SECTION 5.02. REMEDIES. (a) If any Event of Default shall have occurred
and be continuing, the Noteholder or any trustee or receiver acting for the Noteholder may
either at law or in equity, by suit, action, mandamus or other proceedings in any court of
competent jurisdiction, protect and enforce any and all rights under the Laws of the State
of Florida, or granted and contained in this Agreement, and may enforce and compel the
performance of all duties required by this Agreement or by any applicable statutes to be
performed by the County or by any officer thereof, including but not limited to specific
performance. No remedy herein conferred upon or reserved to the Noteholder is intended
to be exclusive of any other remedy or remedies, and each and every such remedy shall be
cumulative, and shall be in addition to every other remedy given hereunder or now or
hereafter existing at law or in equity or by statute. No failure or delay by the Noteholder
to insist upon the strict performance of any term, covenant or agreement contained herein
or in the Master Note, or to exercise any right, power or remedy consequent upon a breach
thereof, shall constitute a waiver of any such term, covenant or agreement or of any such
breach, or preclude the Noteholder from exercising any such right, power or remedy at any
later time or times.

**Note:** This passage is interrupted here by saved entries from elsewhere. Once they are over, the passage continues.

-- ==== Sys2Proof/Laws/State.lean ====
section
/-! SUPPORT. One lemma per field per update of State, and the accessors of the instances after each update. -/

namespace Sys2Proof.Machine

open Config

variable (s : State)

@[simp] theorem State.setCounter_pcs (i : Fin nPC) (c : PulseCounter) : (s.setCounter i c).pcs = s.pcs.set i c := rfl
@[simp] theorem State.setCounter_wins (i : Fin nPC) (c : PulseCounter) : (s.setCounter i c).wins = s.wins := rfl
@[simp] theorem State.setCounter_hists (i : Fin nPC) (c : PulseCounter) : (s.setCounter i c).hists = s.hists := rfl
@[simp] theorem State.setCounter_tbEdge (i : Fin nPC) (c : PulseCounter) : (s.setCounter i c).tbEdge = s.tbEdge := rfl
@[simp] theorem State.setCounter_tbMs (i : Fin nPC) (c : PulseCounter) : (s.setCounter i c).tbMs = s.tbMs := rfl
@[simp] theorem State.setCounter_hphase (i : Fin nPC) (c : PulseCounter) : (s.setCounter i c).hphase = s.hphase := rfl
@[simp] theorem State.setCounter_hsel (i : Fin nPC) (c : PulseCounter) : (s.setCounter i c).hsel = s.hsel := rfl
@[simp] theorem State.setCounter_ht0 (i : Fin nPC) (c : PulseCounter) : (s.setCounter i c).ht0 = s.ht0 := rfl
@[simp] theorem State.setCounter_rxq (i : Fin nPC) (c : PulseCounter) : (s.setCounter i c).rxq = s.rxq := rfl
@[simp] theorem State.setCounter_cfg (i : Fin nPC) (c : PulseCounter) : (s.setCounter i c).cfg = s.cfg := rfl
@[simp] theorem State.setCounter_cmds (i : Fin nPC) (c : PulseCounter) : (s.setCounter i c).cmds = s.cmds := rfl
@[simp] theorem State.setCounter_sched (i : Fin nPC) (c : PulseCounter) : (s.setCounter i c).sched = s.sched := rfl
@[simp] theorem State.setCounter_adc (i : Fin nPC) (c : PulseCounter) : (s.setCounter i c).adc = s.adc := rfl
@[simp] theorem State.setCounter_adcDraws (i : Fin nPC) (c : PulseCounter) : (s.setCounter i c).adcDraws = s.adcDraws := rfl
@[simp] theorem State.setCounter_rsps (i : Fin nPC) (c : PulseCounter) : (s.setCounter i c).rsps = s.rsps := rfl

@[simp] theorem State.setWindow_pcs (w : Fin nWin) (x : Window) : (s.setWindow w x).pcs = s.pcs := rfl
@[simp] theorem State.setWindow_wins (w : Fin nWin) (x : Window) : (s.setWindow w x).wins = s.wins.set w x := rfl
@[simp] theorem State.setWindow_hists (w : Fin nWin) (x : Window) : (s.setWindow w x).hists = s.hists := rfl
@[simp] theorem State.setWindow_tbEdge (w : Fin nWin) (x : Window) : (s.setWindow w x).tbEdge = s.tbEdge := rfl
@[simp] theorem State.setWindow_tbMs (w : Fin nWin) (x : Window) : (s.setWindow w x).tbMs = s.tbMs := rfl
@[simp] theorem State.setWindow_hphase (w : Fin nWin) (x : Window) : (s.setWindow w x).hphase = s.hphase := rfl
@[simp] theorem State.setWindow_hsel (w : Fin nWin) (x : Window) : (s.setWindow w x).hsel = s.hsel := rfl
@[simp] theorem State.setWindow_ht0 (w : Fin nWin) (x : Window) : (s.setWindow w x).ht0 = s.ht0 := rfl
@[simp] theorem State.setWindow_rxq (w : Fin nWin) (x : Window) : (s.setWindow w x).rxq = s.rxq := rfl
@[simp] theorem State.setWindow_cfg (w : Fin nWin) (x : Window) : (s.setWindow w x).cfg = s.cfg := rfl
@[simp] theorem State.setWindow_cmds (w : Fin nWin) (x : Window) : (s.setWindow w x).cmds = s.cmds := rfl
@[simp] theorem State.setWindow_sched (w : Fin nWin) (x : Window) : (s.setWindow w x).sched = s.sched := rfl
@[simp] theorem State.setWindow_adc (w : Fin nWin) (x : Window) : (s.setWindow w x).adc = s.adc := rfl
@[simp] theorem State.setWindow_adcDraws (w : Fin nWin) (x : Window) : (s.setWindow w x).adcDraws = s.adcDraws := rfl
@[simp] theorem State.setWindow_rsps (w : Fin nWin) (x : Window) : (s.setWindow w x).rsps = s.rsps := rfl

@[simp] theorem State.setHistogram_pcs (h : Fin nHist) (x : Histogram) : (s.setHistogram h x).pcs = s.pcs := rfl
@[simp] theorem State.setHistogram_wins (h : Fin nHist) (x : Histogram) : (s.setHistogram h x).wins = s.wins := rfl
@[simp] theorem State.setHistogram_hists (h : Fin nHist) (x : Histogram) : (s.setHistogram h x).hists = s.hists.set h x := rfl
@[simp] theorem State.setHistogram_tbEdge (h : Fin nHist) (x : Histogram) : (s.setHistogram h x).tbEdge = s.tbEdge := rfl
@[simp] theorem State.setHistogram_tbMs (h : Fin nHist) (x : Histogram) : (s.setHistogram h x).tbMs = s.tbMs := rfl
@[simp] theorem State.setHistogram_hphase (h : Fin nHist) (x : Histogram) : (s.setHistogram h x).hphase = s.hphase := rfl
@[simp] theorem State.setHistogram_hsel (h : Fin nHist) (x : Histogram) : (s.setHistogram h x).hsel = s.hsel := rfl
@[simp] theorem State.setHistogram_ht0 (h : Fin nHist) (x : Histogram) : (s.setHistogram h x).ht0 = s.ht0 := rfl
@[simp] theorem State.setHistogram_rxq (h : Fin nHist) (x : Histogram) : (s.setHistogram h x).rxq = s.rxq := rfl
@[simp] theorem State.setHistogram_cfg (h : Fin nHist) (x : Histogram) : (s.setHistogram h x).cfg = s.cfg := rfl
@[simp] theorem State.setHistogram_cmds (h : Fin nHist) (x : Histogram) : (s.setHistogram h x).cmds = s.cmds := rfl
@[simp] theorem State.setHistogram_sched (h : Fin nHist) (x : Histogram) : (s.setHistogram h x).sched = s.sched := rfl
@[simp] theorem State.setHistogram_adc (h : Fin nHist) (x : Histogram) : (s.setHistogram h x).adc = s.adc := rfl
@[simp] theorem State.setHistogram_adcDraws (h : Fin nHist) (x : Histogram) : (s.setHistogram h x).adcDraws = s.adcDraws := rfl
@[simp] theorem State.setHistogram_rsps (h : Fin nHist) (x : Histogram) : (s.setHistogram h x).rsps = s.rsps := rfl

@[simp] theorem State.setSequencer_pcs (p : HPhase) (i : Fin nPC) (t0 : Time) : (s.setSequencer p i t0).pcs = s.pcs := rfl
@[simp] theorem State.setSequencer_wins (p : HPhase) (i : Fin nPC) (t0 : Time) : (s.setSequencer p i t0).wins = s.wins := rfl
@[simp] theorem State.setSequencer_hists (p : HPhase) (i : Fin nPC) (t0 : Time) : (s.setSequencer p i t0).hists = s.hists := rfl
@[simp] theorem State.setSequencer_tbEdge (p : HPhase) (i : Fin nPC) (t0 : Time) : (s.setSequencer p i t0).tbEdge = s.tbEdge := rfl
@[simp] theorem State.setSequencer_tbMs (p : HPhase) (i : Fin nPC) (t0 : Time) : (s.setSequencer p i t0).tbMs = s.tbMs := rfl
@[simp] theorem State.setSequencer_hphase (p : HPhase) (i : Fin nPC) (t0 : Time) : (s.setSequencer p i t0).hphase = p := rfl
@[simp] theorem State.setSequencer_hsel (p : HPhase) (i : Fin nPC) (t0 : Time) : (s.setSequencer p i t0).hsel = i := rfl
@[simp] theorem State.setSequencer_ht0 (p : HPhase) (i : Fin nPC) (t0 : Time) : (s.setSequencer p i t0).ht0 = t0 := rfl
@[simp] theorem State.setSequencer_rxq (p : HPhase) (i : Fin nPC) (t0 : Time) : (s.setSequencer p i t0).rxq = s.rxq := rfl
@[simp] theorem State.setSequencer_cfg (p : HPhase) (i : Fin nPC) (t0 : Time) : (s.setSequencer p i t0).cfg = s.cfg := rfl
@[simp] theorem State.setSequencer_cmds (p : HPhase) (i : Fin nPC) (t0 : Time) : (s.setSequencer p i t0).cmds = s.cmds := rfl
@[simp] theorem State.setSequencer_sched (p : HPhase) (i : Fin nPC) (t0 : Time) : (s.setSequencer p i t0).sched = s.sched := rfl
@[simp] theorem State.setSequencer_adc (p : HPhase) (i : Fin nPC) (t0 : Time) : (s.setSequencer p i t0).adc = s.adc := rfl
@[simp] theorem State.setSequencer_adcDraws (p : HPhase) (i : Fin nPC) (t0 : Time) : (s.setSequencer p i t0).adcDraws = s.adcDraws := rfl
@[simp] theorem State.setSequencer_rsps (p : HPhase) (i : Fin nPC) (t0 : Time) : (s.setSequencer p i t0).rsps = s.rsps := rfl

@[simp] theorem State.setRxq_pcs (q : List Byte) : (s.setRxq q).pcs = s.pcs := rfl
@[simp] theorem State.setRxq_wins (q : List Byte) : (s.setRxq q).wins = s.wins := rfl
@[simp] theorem State.setRxq_hists (q : List Byte) : (s.setRxq q).hists = s.hists := rfl
@[simp] theorem State.setRxq_tbEdge (q : List Byte) : (s.setRxq q).tbEdge = s.tbEdge := rfl
@[simp] theorem State.setRxq_tbMs (q : List Byte) : (s.setRxq q).tbMs = s.tbMs := rfl
@[simp] theorem State.setRxq_hphase (q : List Byte) : (s.setRxq q).hphase = s.hphase := rfl
@[simp] theorem State.setRxq_hsel (q : List Byte) : (s.setRxq q).hsel = s.hsel := rfl
@[simp] theorem State.setRxq_ht0 (q : List Byte) : (s.setRxq q).ht0 = s.ht0 := rfl
@[simp] theorem State.setRxq_rxq (q : List Byte) : (s.setRxq q).rxq = q := rfl
@[simp] theorem State.setRxq_cfg (q : List Byte) : (s.setRxq q).cfg = s.cfg := rfl
@[simp] theorem State.setRxq_cmds (q : List Byte) : (s.setRxq q).cmds = s.cmds := rfl
@[simp] theorem State.setRxq_sched (q : List Byte) : (s.setRxq q).sched = s.sched := rfl
@[simp] theorem State.setRxq_adc (q : List Byte) : (s.setRxq q).adc = s.adc := rfl
@[simp] theorem State.setRxq_adcDraws (q : List Byte) : (s.setRxq q).adcDraws = s.adcDraws := rfl
@[simp] theorem State.setRxq_rsps (q : List Byte) : (s.setRxq q).rsps = s.rsps := rfl

@[simp] theorem State.setCmds_pcs (l : List (Word × Word)) : (s.setCmds l).pcs = s.pcs := rfl
@[simp] theorem State.setCmds_wins (l : List (Word × Word)) : (s.setCmds l).wins = s.wins := rfl
@[simp] theorem State.setCmds_hists (l : List (Word × Word)) : (s.setCmds l).hists = s.hists := rfl
@[simp] theorem State.setCmds_tbEdge (l : List (Word × Word)) : (s.setCmds l).tbEdge = s.tbEdge := rfl
@[simp] theorem State.setCmds_tbMs (l : List (Word × Word)) : (s.setCmds l).tbMs = s.tbMs := rfl
@[simp] theorem State.setCmds_hphase (l : List (Word × Word)) : (s.setCmds l).hphase = s.hphase := rfl
@[simp] theorem State.setCmds_hsel (l : List (Word × Word)) : (s.setCmds l).hsel = s.hsel := rfl
@[simp] theorem State.setCmds_ht0 (l : List (Word × Word)) : (s.setCmds l).ht0 = s.ht0 := rfl
@[simp] theorem State.setCmds_rxq (l : List (Word × Word)) : (s.setCmds l).rxq = s.rxq := rfl
@[simp] theorem State.setCmds_cfg (l : List (Word × Word)) : (s.setCmds l).cfg = s.cfg := rfl
@[simp] theorem State.setCmds_cmds (l : List (Word × Word)) : (s.setCmds l).cmds = l := rfl
@[simp] theorem State.setCmds_sched (l : List (Word × Word)) : (s.setCmds l).sched = s.sched := rfl
@[simp] theorem State.setCmds_adc (l : List (Word × Word)) : (s.setCmds l).adc = s.adc := rfl
@[simp] theorem State.setCmds_adcDraws (l : List (Word × Word)) : (s.setCmds l).adcDraws = s.adcDraws := rfl
@[simp] theorem State.setCmds_rsps (l : List (Word × Word)) : (s.setCmds l).rsps = s.rsps := rfl

@[simp] theorem State.setSched_pcs (l : List Turn) : (s.setSched l).pcs = s.pcs := rfl
@[simp] theorem State.setSched_wins (l : List Turn) : (s.setSched l).wins = s.wins := rfl
@[simp] theorem State.setSched_hists (l : List Turn) : (s.setSched l).hists = s.hists := rfl
@[simp] theorem State.setSched_tbEdge (l : List Turn) : (s.setSched l).tbEdge = s.tbEdge := rfl
@[simp] theorem State.setSched_tbMs (l : List Turn) : (s.setSched l).tbMs = s.tbMs := rfl
@[simp] theorem State.setSched_hphase (l : List Turn) : (s.setSched l).hphase = s.hphase := rfl
@[simp] theorem State.setSched_hsel (l : List Turn) : (s.setSched l).hsel = s.hsel := rfl
@[simp] theorem State.setSched_ht0 (l : List Turn) : (s.setSched l).ht0 = s.ht0 := rfl
@[simp] theorem State.setSched_rxq (l : List Turn) : (s.setSched l).rxq = s.rxq := rfl
@[simp] theorem State.setSched_cfg (l : List Turn) : (s.setSched l).cfg = s.cfg := rfl
@[simp] theorem State.setSched_cmds (l : List Turn) : (s.setSched l).cmds = s.cmds := rfl
@[simp] theorem State.setSched_sched (l : List Turn) : (s.setSched l).sched = l := rfl
@[simp] theorem State.setSched_adc (l : List Turn) : (s.setSched l).adc = s.adc := rfl
@[simp] theorem State.setSched_adcDraws (l : List Turn) : (s.setSched l).adcDraws = s.adcDraws := rfl
@[simp] theorem State.setSched_rsps (l : List Turn) : (s.setSched l).rsps = s.rsps := rfl

@[simp] theorem State.setAdc_pcs (l : List Word) (n : Nat) : (s.setAdc l n).pcs = s.pcs := rfl
@[simp] theorem State.setAdc_wins (l : List Word) (n : Nat) : (s.setAdc l n).wins = s.wins := rfl
@[simp] theorem State.setAdc_hists (l : List Word) (n : Nat) : (s.setAdc l n).hists = s.hists := rfl
@[simp] theorem State.setAdc_tbEdge (l : List Word) (n : Nat) : (s.setAdc l n).tbEdge = s.tbEdge := rfl
@[simp] theorem State.setAdc_tbMs (l : List Word) (n : Nat) : (s.setAdc l n).tbMs = s.tbMs := rfl
@[simp] theorem State.setAdc_hphase (l : List Word) (n : Nat) : (s.setAdc l n).hphase = s.hphase := rfl
@[simp] theorem State.setAdc_hsel (l : List Word) (n : Nat) : (s.setAdc l n).hsel = s.hsel := rfl
@[simp] theorem State.setAdc_ht0 (l : List Word) (n : Nat) : (s.setAdc l n).ht0 = s.ht0 := rfl
@[simp] theorem State.setAdc_rxq (l : List Word) (n : Nat) : (s.setAdc l n).rxq = s.rxq := rfl
@[simp] theorem State.setAdc_cfg (l : List Word) (n : Nat) : (s.setAdc l n).cfg = s.cfg := rfl
@[simp] theorem State.setAdc_cmds (l : List Word) (n : Nat) : (s.setAdc l n).cmds = s.cmds := rfl
@[simp] theorem State.setAdc_sched (l : List Word) (n : Nat) : (s.setAdc l n).sched = s.sched := rfl
@[simp] theorem State.setAdc_adc (l : List Word) (n : Nat) : (s.setAdc l n).adc = l := rfl
@[simp] theorem State.setAdc_adcDraws (l : List Word) (n : Nat) : (s.setAdc l n).adcDraws = n := rfl
@[simp] theorem State.setAdc_rsps (l : List Word) (n : Nat) : (s.setAdc l n).rsps = s.rsps := rfl

@[simp] theorem State.push_pcs (r : Response) : (s.push r).pcs = s.pcs := rfl
@[simp] theorem State.push_wins (r : Response) : (s.push r).wins = s.wins := rfl
@[simp] theorem State.push_hists (r : Response) : (s.push r).hists = s.hists := rfl
@[simp] theorem State.push_tbEdge (r : Response) : (s.push r).tbEdge = s.tbEdge := rfl
@[simp] theorem State.push_tbMs (r : Response) : (s.push r).tbMs = s.tbMs := rfl
@[simp] theorem State.push_hphase (r : Response) : (s.push r).hphase = s.hphase := rfl
@[simp] theorem State.push_hsel (r : Response) : (s.push r).hsel = s.hsel := rfl
@[simp] theorem State.push_ht0 (r : Response) : (s.push r).ht0 = s.ht0 := rfl
@[simp] theorem State.push_rxq (r : Response) : (s.push r).rxq = s.rxq := rfl
@[simp] theorem State.push_cfg (r : Response) : (s.push r).cfg = s.cfg := rfl
@[simp] theorem State.push_cmds (r : Response) : (s.push r).cmds = s.cmds := rfl
@[simp] theorem State.push_sched (r : Response) : (s.push r).sched = s.sched := rfl
@[simp] theorem State.push_adc (r : Response) : (s.push r).adc = s.adc := rfl
@[simp] theorem State.push_adcDraws (r : Response) : (s.push r).adcDraws = s.adcDraws := rfl
@[simp] theorem State.push_rsps (r : Response) : (s.push r).rsps = r :: s.rsps := rfl
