-- ==== Sys2Proof/Laws/Runs.lean ====
section
/-! SUPPORT. Runs: composition, and the package of an induction over them. -/

namespace Sys2Proof.Machine

open Config

variable {s t u : State}

theorem runs_zero : Runs 0 s t ↔ s = t := Iff.rfl

theorem runs_succ {n : Nat} : Runs (n + 1) s t ↔ ∃ u, step s = .next u ∧ Runs n u t := Iff.rfl

/-- One step is a run. -/
theorem runs_one (h : step s = .next t) : Runs 1 s t := ⟨t, h, rfl⟩

/-- Runs compose. -/
theorem runs_trans {m n : Nat} (h : Runs m s t) (g : Runs n t u) : Runs (m + n) s u := by
  induction m generalizing s with
  | zero =>
    cases h
    simpa using g
  | succ m ih =>
    obtain ⟨v, a, b⟩ := h
    rw [Nat.succ_add]
    exact ⟨v, a, ih b⟩

/-- What holds at the start and is kept by every step holds at the end. -/
theorem runs_invariant {P : State → Prop} (keep : ∀ s t, P s → step s = .next t → P t) {n : Nat} (h : Runs n s t)
    (base : P s) : P t := by
  induction n generalizing s with
  | zero => exact h ▸ base
  | succ n ih =>
    obtain ⟨v, a, b⟩ := h
    exact ih b (keep _ _ base a)

/-- The code of EDGE(i) decodes to it (R65). -/
theorem decode_edgeCode (i : Fin nPC) (ep : Word) :
    decode (.evt (edgeCode i) ep) = .ok (.edge (BitVec.ofNat 4 i.val)) := by
  match i with
  | 0 => rfl
  | 1 => rfl

/-- No delivery is no turn. -/
@[simp] theorem deliveries_nil (i : Fin nPC) : deliveries i [] = [] := rfl

/-- One delivery is an advance and an edge. -/
@[simp] theorem deliveries_cons (i : Fin nPC) (g : Time) (gaps : List Time) :
    deliveries i (g :: gaps) = .event 0x20#8 g :: .event (edgeCode i) 0#32 :: deliveries i gaps := rfl

end Sys2Proof.Machine
end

Except as provided in Section 6.01 hereof, the Noteholder shall never
have the right to declare the Master Note or any Draws thereunder immediately due and
payable.
(b) If an Event of Default occurs, the County shall also be obligated to pay as
part of the indebtedness evidenced by the Master Note and Draws thereunder solely from
the Grant Proceeds, Net Revenues and Eligible PFC Revenues, all costs of collection and
enforcement hereof, including such reasonable attorneys' fees as may be incurred by any
Noteholder, including on appeal or incurred in any proceeding under bankruptcy laws as
they now or hereafter exist.
(c) Upon the occurrence and during the continuation of an Event of Default, in
addition to other remedies provided for hereunder, the entire outstanding principal amount
of all Draws made against the Master Note shall bear interest at the Default Rate, the Non-
Use Fee shall continue to accrue (only during the Draw-Down Period) so long as the
County has not terminated its right to make Draws pursuant to Section 6.04 hereunder, and
the Noteholder shall not be obligated to honor any further Draws hereunder.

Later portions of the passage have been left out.